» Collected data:
• • • •

theorem warpShmapOff_done (hk : k.guard.always = true) (ht : v.Together)
    (hr : ∃ r ∈ v.gr.rangesOf v.is.w, r.first = (opName a).getD 0 ∧ r.regs.length = immNat c) :
    warpShmapOff k a c v = .done { st := v.s.modGroup v.is.g (fun gr => gr.unmap v.is.w ((opName a).getD 0)) } := by
  have hany : (v.gr.rangesOf v.is.w).any (fun r => r.first == (opName a).getD 0 && r.regs.length == immNat c) = true := by
    simpa using hr
  simp [warpShmapOff, hk, collective_together ht, hany]

theorem warpMark_done (ht : v.Together) (hx : v.gr.barriers[barNo a]? = some x) (he : x.expected ≠ 0)
    (hnot : v.hasArrived x = false) (hs : v.settled = true) :
    warpMark a v = .done { st := v.s.modGroup v.is.g (fun gr => gr.arrive (v.s.determined v.gr) v.is.w (barNo a)) } := by
  simp [warpMark, onBar_found ht hx he, hnot, hs]

/-- A wait on a generation is over once the barrier's differs (R77). -/
theorem awaitGen_done {g : BitVec 16} (hg : x.gen ≠ g) : v.awaitGen n x g = .done { st := v.s } := by
  simp [WarpView.awaitGen, hg]

theorem warpHold_done (ht : v.Together) (hx : v.gr.barriers[barNo a]? = some x) (he : x.expected ≠ 0)
    (hg : if gen then x.gen ≠ BitVec.ofNat 16 (v.uniform b 16)
      else ∃ t, v.w.tokens.find? (fun t => t.1 == barNo a) = some t ∧ x.gen ≠ t.2) :
    warpHold gen a b v = .done { st := v.s } := by
  rw [warpHold, onBar_found ht hx he]
  cases gen with
  | true => exact awaitGen_done hg
  | false =>
    obtain ⟨t, hfind, hne⟩ := hg
    simp only [Bool.false_eq_true, if_false, hfind]
    exact awaitGen_done hne

theorem completeBar_id (gr : Group) {d : Bool} : (gr.completeBar d n).id = gr.id := by
  unfold Group.completeBar
  split
  · rfl
  · split <;> rfl

theorem arrive_id (gr : Group) {d : Bool} {w : Nat} : (gr.arrive d w n).id = gr.id := by
  unfold Group.arrive
  split
  · rfl
  · exact completeBar_id _

/-- A barrier whose mask has reached its count starts a new generation (R76). -/
theorem completeBar_full {gr : Group} {d : Bool} (hx : gr.barriers[n]? = some x) (he : x.expected ≠ 0)
    (hl : x.expected ≤ x.arrived.count) :
    (gr.completeBar d n).barriers[n]? = some { x with arrived := 0, gen := x.gen + 1 } := by
  obtain ⟨hn, -⟩ := List.getElem?_eq_some_iff.mp hx
  have hfull : (x.expected ≤ x.arrived.count && x.expected != 0) = true := by simp [hl, he]
  simp only [Group.completeBar, hx, hfull, if_true, List.getElem?_set_self hn]

/-- The arrival of the last warp that a barrier expects starts its next generation (R76). -/
theorem arrive_completes {gr : Group} {d : Bool} {w : Nat} (hx : gr.barriers[n]? = some x) (he : x.expected ≠ 0)
    (hl : x.expected ≤ (x.arrived ||| BitVec.twoPow 32 w).count) :
    ((gr.arrive d w n).barriers[n]?).map (·.gen) = some (x.gen + 1) := by
  obtain ⟨hn, -⟩ := List.getElem?_eq_some_iff.mp hx
  simp only [Group.arrive, hx]
  rw [completeBar_full (x := { x with arrived := x.arrived ||| BitVec.twoPow 32 w }) (List.getElem?_set_self hn) he hl]
  rfl

/-- GATE of the last warp that its barrier expects arrives and does not wait (R77). -/
theorem warpGate_done (ht : v.Together) (hx : v.gr.barriers[barNo a]? = some x) (he : x.expected ≠ 0)
    (hgate : v.w.gated ≠ some (barNo a)) (hnot : v.hasArrived x = false) (hs : v.settled = true)
    (hl : x.expected ≤ (x.arrived ||| BitVec.twoPow 32 v.is.w).count) (hg : v.s.group? v.is.g = some v.gr) :
    warpGate a v = .done { st := v.s.modGroup v.is.g (fun gr => gr.arrive (v.s.determined v.gr) v.is.w (barNo a)) } := by
  have hid : ∀ gr : Group, (gr.arrive (v.s.determined v.gr) v.is.w (barNo a)).id = gr.id := fun gr => arrive_id gr
  have hnext : x.gen + 1 ≠ x.gen := by simp
  rw [warpGate, onBar_found ht hx he]
  simp only [if_neg hgate, hnot, hs, group?_modGroup_of hg hid, Option.bind_some, arrive_completes hx he hl, Option.some.injEq,
    if_neg hnext, Bool.false_eq_true, if_false, Bool.not_true]

theorem warpBarSet_done (ht : v.Together) (hx : v.gr.barriers[barNo a]? = some x) (he : x.expected ≠ 0)
    (hz : x.arrived = 0) (h1 : 1 ≤ v.uniform b 6) (h32 : v.uniform b 6 ≤ 32) :
    warpBarSet a b v = .done { st := v.s.modGroup v.is.g (fun gr =>
      { gr with barriers := gr.barriers.set (barNo a) { x with expected := v.uniform b 6 } }) } := by
  have h0 : v.uniform b 6 ≠ 0 := by omega
  simp [warpBarSet, onBar_found ht hx he, hz, h0, h32]

end Collective

/-! ### Safe points (R80 to R84) -/

theorem warpSafept_done {c : Operand} {st : State} {bytes : List Byte} (hp : v.w.privileged v.is.lanes = false)
    (hn : immNat c < v.gr.image.spCount) (hs : v.s.safePoint v.gr (immNat c) = (st, .ok bytes)) (hok : entryOk bytes = true) :
    warpSafept c v = .done { st := v.mark st (immNat c) } := by
  simp [warpSafept, hp, Nat.not_le.mpr hn, hs, hok]

/-- RESUME where every active lane is in a rebuild stub (R83). -/
theorem warpResume_done (hst : ∀ l, l < 32 → v.active.has l = true → (v.w.threads.get l).stub = true) :
    warpResume v = .done {
      st := v.s.modWarp v.is.g v.is.w (fun w => w.modThreads v.active (fun t => { t with stub := false, meet := t.stubMeet }))
      jump := some (Lanes.of (fun l => some (v.w.threads.get l).stubPc)) } := by
  have hnone : (Mask.lanes v.active).any (fun l => !(v.w.threads.get l).stub) = false := by
    simp only [List.any_eq_false, List.mem_filter, List.mem_range]
    rintro l ⟨hl, hact⟩
    simp [hst l hl hact]
  simp only [warpResume, hnone]
  rfl

/-! ### Software traps, Hall faults and the watchdog (R46, R231 to R233) -/

theorem softTrap_active {cause : Cause} {c : Operand} (hact : v.active ≠ 0) :
    v.softTrap cause c = .trap ⟨cause, v.active, BitVec.ofNat 64 (immNat c), 0⟩ := if_neg hact

/-- ILL traps in the whole path of the warp that issues it, whatever its fields hold (R232). -/
theorem exec_ill_warp {k : Ctl} {fn : BitVec 12} {a b c : BitVec 22} (hs : s.issuer = .warp is) :
    exec (.ill k fn a b c) s = .next (settle s (s.takeTrap is (.plain .illegalInstr is.lanes) false)) := by
  show execIll k fn a b c s = _
  simp only [execIll, hs]
  rfl

theorem reached_iff {gr : Group} {f : HallFault} {n : Nat} {w : Warp} (hw : gr.warps[n]? = some w) :
    gr.reached f n = true ↔ w.rp = f.position ∧ w.selfFetching = false := by
  simp [Group.reached, hw]

/-- The lowest live warp that has come to the Hall's fault takes it in its live lanes, at the fault's PC (R46). -/
theorem hallFaultDelivery_becomes {g n : Nat} {gr : Group} {f : HallFault} {w : Warp} (hg : s.group? g = some gr)
    (hf : gr.hall.fault = some f) (hn : gr.liveWarps.head? = some n) (hw : gr.warps[n]? = some w) (hd : f.delivered = false)
    (hr : gr.resident = true) (hs : s.silent gr = false) (hp : gr.reached f n = true) :
    Becomes (.hallFaultDelivery g) s
      ((s.modHall g (fun h => { h with fault := some { f with delivered := true } })).takeTrap
        ⟨g, n, w.liveMask, f.pc, gr.hall.sc, true, false, none, none⟩ f.trap true) :=
  becomes_of_finish rfl (by simp [hg, hf, hn, hw, hd, hr, hs, hp])

/-- A watchdog past its limit becomes pending in every live warp (R233). -/
theorem watchdogExpiry_becomes {g : Nat} {gr : Group} (hg : s.group? g = some gr) (hr : gr.resident = true)
    (hlim : s.effWdog gr.ctx gr.home < gr.x.wdog.toNat) :
    Becomes (.watchdogExpiry g) s (s.modGroup g (fun gr =>
      { gr with warps := gr.warps.map (fun w => if w.isLive then { w with watchdog := true } else w),
                x := { gr.x with wdog := 0 } })) :=
  becomes_of_finish rfl (by simp [hg, hr, Nat.not_le.mpr hlim])

/-! ### What a turn comes to (R32, R47, R64, R65, R68, R323) -/

section Turn

variable {s1 s2 : State} {g n p : Nat} {gr : Group} {w : Warp} {c : Ctx} {bs : List Byte}

/-- A step in which an agent that may move takes its turn runs what the turn comes to. -/
theorem step_hall (ht : s.nextTurn = (.hall g, s1)) (hp : s1.takePlace (.hall g) g = (s2, true)) :
    step s = runTurn s1 (s2.hallTurn g) := by
  simp only [step, ht, issueTurn, hp]

theorem step_warp (ht : s.nextTurn = (.warp g n, s1)) (hp : s1.takePlace (.warp g n) g = (s2, true)) :
    step s = runTurn s1 (s2.warpTurn g n) := by
  simp only [step, ht, issueTurn, hp]

theorem step_ap (ht : s.nextTurn = (.ap g p, s1)) (hp : s1.takePlace (.ap g p) g = (s2, true)) :
    step s = runTurn s1 (s2.apTurn g p) := by
  simp only [step, ht, issueTurn, hp]

/-- A fetch whose bytes can be read, decode and pass the checks gives the instruction (R32, R47). -/
theorem fetch_ok {pc : Word} {handler : Bool} (hc : s.ctx? gr.ctx = some c)
    (hb : s.fetchBytes c gr.core 2 (gr.codeAddr pc) 12 = (s1, .ok bs)) (hd : decodeBytes bs = .ok i)
    (hi : i.check handler gr.image.super = none) : s.fetch gr pc handler = (s1, .ok i) := by
  simp only [State.fetch, hc, hb, hd, hi]

section Hall

variable (hg : s.group? g = some gr) (hr : s.hallReady gr = true) (hs : s.scalarPends gr (· == hallCheck) = false)
  (hf : s.fetch gr gr.hall.pc false = (s1, .ok i))

include hg hr hs hf

/-- The Hall executes an instruction of its own. -/
theorem hallTurn_own (hown : (i.isHall || hallJump i) = true) : s.hallTurn g = ({ s1 with issuer := .hall g }, some i) := by
  simp only [State.hallTurn, hg, hr, hs, hf, hown]
  rfl

/-- The Hall forwards any other instruction where nothing holds it back. -/
theorem hallTurn_forward (hother : (i.isHall || hallJump i) = false) (hq : gr.queueFull = false) (hp : s1.hallPends gr i = false)
    (hb : (regionBranch i && s1.scalarPends gr (fun _ => true)) = false) (ht : s1.forwardTrap gr i = none) :
    s.hallTurn g = (s1.modGroup g (fun gr => gr.prune.forward i (s1.vtimeOf gr.ctx)), none) := by
  simp only [State.hallTurn, hg, hr, hs, hf, hother, hq, hp, hb, ht]
  rfl

end Hall

section Warp

variable (hg : s.group? g = some gr) (hw : gr.warps[n]? = some w) (hr : gr.resident = true) (hs : s.silent gr = false)
  (hl : w.isLive = true) (hk : s.skidDone gr w = false) (hd : w.watchdog = false)

include hg hw hr hs hl hk hd

/-- A warp that follows its Hall takes the next entry of the decision queue (R65). -/
theorem warpTurn_entry {e : Entry} (hself : w.selfFetching = false)
    (hm : s.turnLanes gr w &&& w.liveLanes (fun t => !t.skip) = w.liveMask) (hy : s.entryYoung gr w = false)
    (he : gr.queue[w.rp - gr.queueBase]? = some e) :
    s.warpTurn g n = ({ s.countSkid gr n with
      issuer := .warp ⟨g, n, w.liveMask, e.pc, e.scalars, e.guard, true, e.meet, e.link⟩ }, some e.instr) := by
  have hturn : s.warpTurn g n = s.entryTurn gr w n := by
    simp only [State.warpTurn, hg, hw, hr, hs, hl, hk, hself, hm, hy, bne_self_eq_false]
    rfl
  rw [hturn]
  simp only [State.entryTurn, he, hd, group?_id hg]
  rfl

/-- A warp that fetches for itself takes the word at the PC of the path that issues (R68). -/
theorem warpTurn_path {slice : Nat} {gang m : Mask} (hself : w.selfFetching = true)
    (hm : m = s.turnLanes gr w &&& w.liveLanes (fun t => !t.skip)) (hgang : w.nextGang m = some (slice, gang))
    (hf : (s.modWarp g n (fun x => x.rotate slice gang m)).fetch gr (w.threads.get ((Mask.lowest gang).getD 0)).pc
      (w.privileged gang) = (s1, .ok i))
    (hown : (i.isHall || hallJump i) = false) :
    s.warpTurn g n = ({ s1.countSkid gr n with
      issuer := .warp ⟨g, n, gang, (w.threads.get ((Mask.lowest gang).getD 0)).pc, gr.scalarsFor w,
        i.ctl.guard.ix == 0 || !i.ctl.guard.cond || ((gr.scalarsFor w).cond i.ctl.guard.ix.toNat != i.ctl.guard.neg),
        false, none, none⟩ }, some i) := by
  have hturn : s.warpTurn g n = s.pathTurn gr w n slice gang m := by
    simp only [State.warpTurn, hg, hw, hr, hs, hl, hk, hself, ← hm, hgang]
    rfl
  rw [hturn]
  simp only [State.pathTurn, hd, group?_id hg, hf, hown]
  rfl

end Warp

/-- An access program fetches at its own PC (R323). -/
theorem apTurn_runs {q : ApProgram} (hg : s.group? g = some gr) (hq : gr.program? p = some q) (hc : s.ctx? gr.ctx = some c)
    (he : s.engineRuns gr.ctx (.accessProc gr.core) = true) (hs : s.sliceStopped gr (.accessProc gr.core) = false)
    (hrun : q.state = .running) (hpre : gr.standing ≠ .preempted) (hsl : gr.standing ≠ .sliced)
    (hb : s.fetchBytes c gr.core 2 (gr.codeAddr q.pc) 12 = (s1, .ok bs)) (hd : decodeBytes bs = .ok i) (hi : apCheck i = none) :
    s.apTurn g p = ({ s1 with issuer := .ap g p }, some i) := by
  simp only [State.apTurn, hg, hq, hc, he, hs, hrun, beq_false_of_ne hpre, beq_false_of_ne hsl, hb, hd, hi]
  rfl

end Turn

end Rules

/-! ### The statements -/

/-- Settles O46, row by row. -/
theorem roundTrip : Obligations.RoundTrip := Laws.RoundTrip.statement_all

/-- Settles O54: whatever the instruction, it is issued in the one way, so what holds it back depends on its guard and its operands
alone. -/
theorem guardsAndWaits : Obligations.GuardsAndWaits := by
  unfold Obligations.GuardsAndWaits
  intro i priv super s is v hc he hh hill ht hs hv
  obtain ⟨f, hexec⟩ := exec_warp_form i hh hc hill ht he is
  have hx := hexec s hs
  refine ⟨?pass, ?far, ?pending, ?empty, ?laneGuard, ?noLaneGuard⟩
  case pass => exact fun hoff hn => hx.trans (by rw [issueWarp_off hv hoff hn])
  case far => exact fun hoff hn => hx.trans (by rw [issueWarp_off_far hv hoff hn])
  case pending => exact fun hon hb => hx.trans (by rw [issueWarp_blocked hv hon hb])
  case empty =>
    intro hon hb ha hact hse
    have hw := hx.trans (by rw [issueWarp_empty hv hon hb ha hact hse])
    exact ⟨fun hst => by simpa [hst] using hw, fun hst => by simpa [hst] using hw⟩
  case laneGuard =>
    intro hcond hix l hl
    simp only [warpView_active hv hl, hcond, beq_false_of_ne hix, Bool.false_or]
  case noLaneGuard =>
    intro hk l hl
    rw [warpView_active hv hl]
    obtain hk | hk := hk <;> simp [hk]

/-- Settles O55: the group and its warp change as the writes, the predicates, the flags and the retiring do, and nothing else does. -/
theorem registerFrame : Obligations.RegisterFrame := by
  unfold Obligations.RegisterFrame
  intro s i v ws ps fs hi ho
  obtain rfl := hi.state
  obtain ⟨wp, hwp, hw⟩ := wrote_warp (i := i) (ws := ws) (ps := ps) (fs := fs) hi.warp.2
  refine ⟨v.wrote i ws ps fs, _, group?_after hi rfl, hw, after_frame hi rfl ho, fun g hg => group?_after_other rfl hg,
    wrote_frame, fun n hn => wrote_warps_other hn, ?warp, fun n hn hf => wrote_reg_other hn hf, ?threads⟩
  case warp =>
    rw [afterWrites_frame v i ps fs ws wp, hwp]
  case threads =>
    intro l hl
    obtain ⟨hframe, hpreds, hflags, hnone, -, -⟩ := afterWrites_thread v i ps fs ws wp l hl
    have hth : wp.threads = v.w.threads := by rw [hwp]
    rw [hth] at hframe hpreds hflags hnone
    exact ⟨hframe, hpreds, hflags, hnone⟩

• • • •

» REQUIRED ACTION: Give back the records above exactly, limited to the lines between the one holding "new generation (R76). -/" and the one holding "if_true, List.getElem?_set_self hn]", inclusive.

» REPLY:
/-- A barrier whose mask has reached its count starts a new generation (R76). -/
theorem completeBar_full {gr : Group} {d : Bool} (hx : gr.barriers[n]? = some x) (he : x.expected ≠ 0)
    (hl : x.expected ≤ x.arrived.count) :
    (gr.completeBar d n).barriers[n]? = some { x with arrived := 0, gen := x.gen + 1 } := by
  obtain ⟨hn, -⟩ := List.getElem?_eq_some_iff.mp hx
  have hfull : (x.expected ≤ x.arrived.count && x.expected != 0) = true := by simp [hl, he]
  simp only [Group.completeBar, hx, hfull, if_true, List.getElem?_set_self hn]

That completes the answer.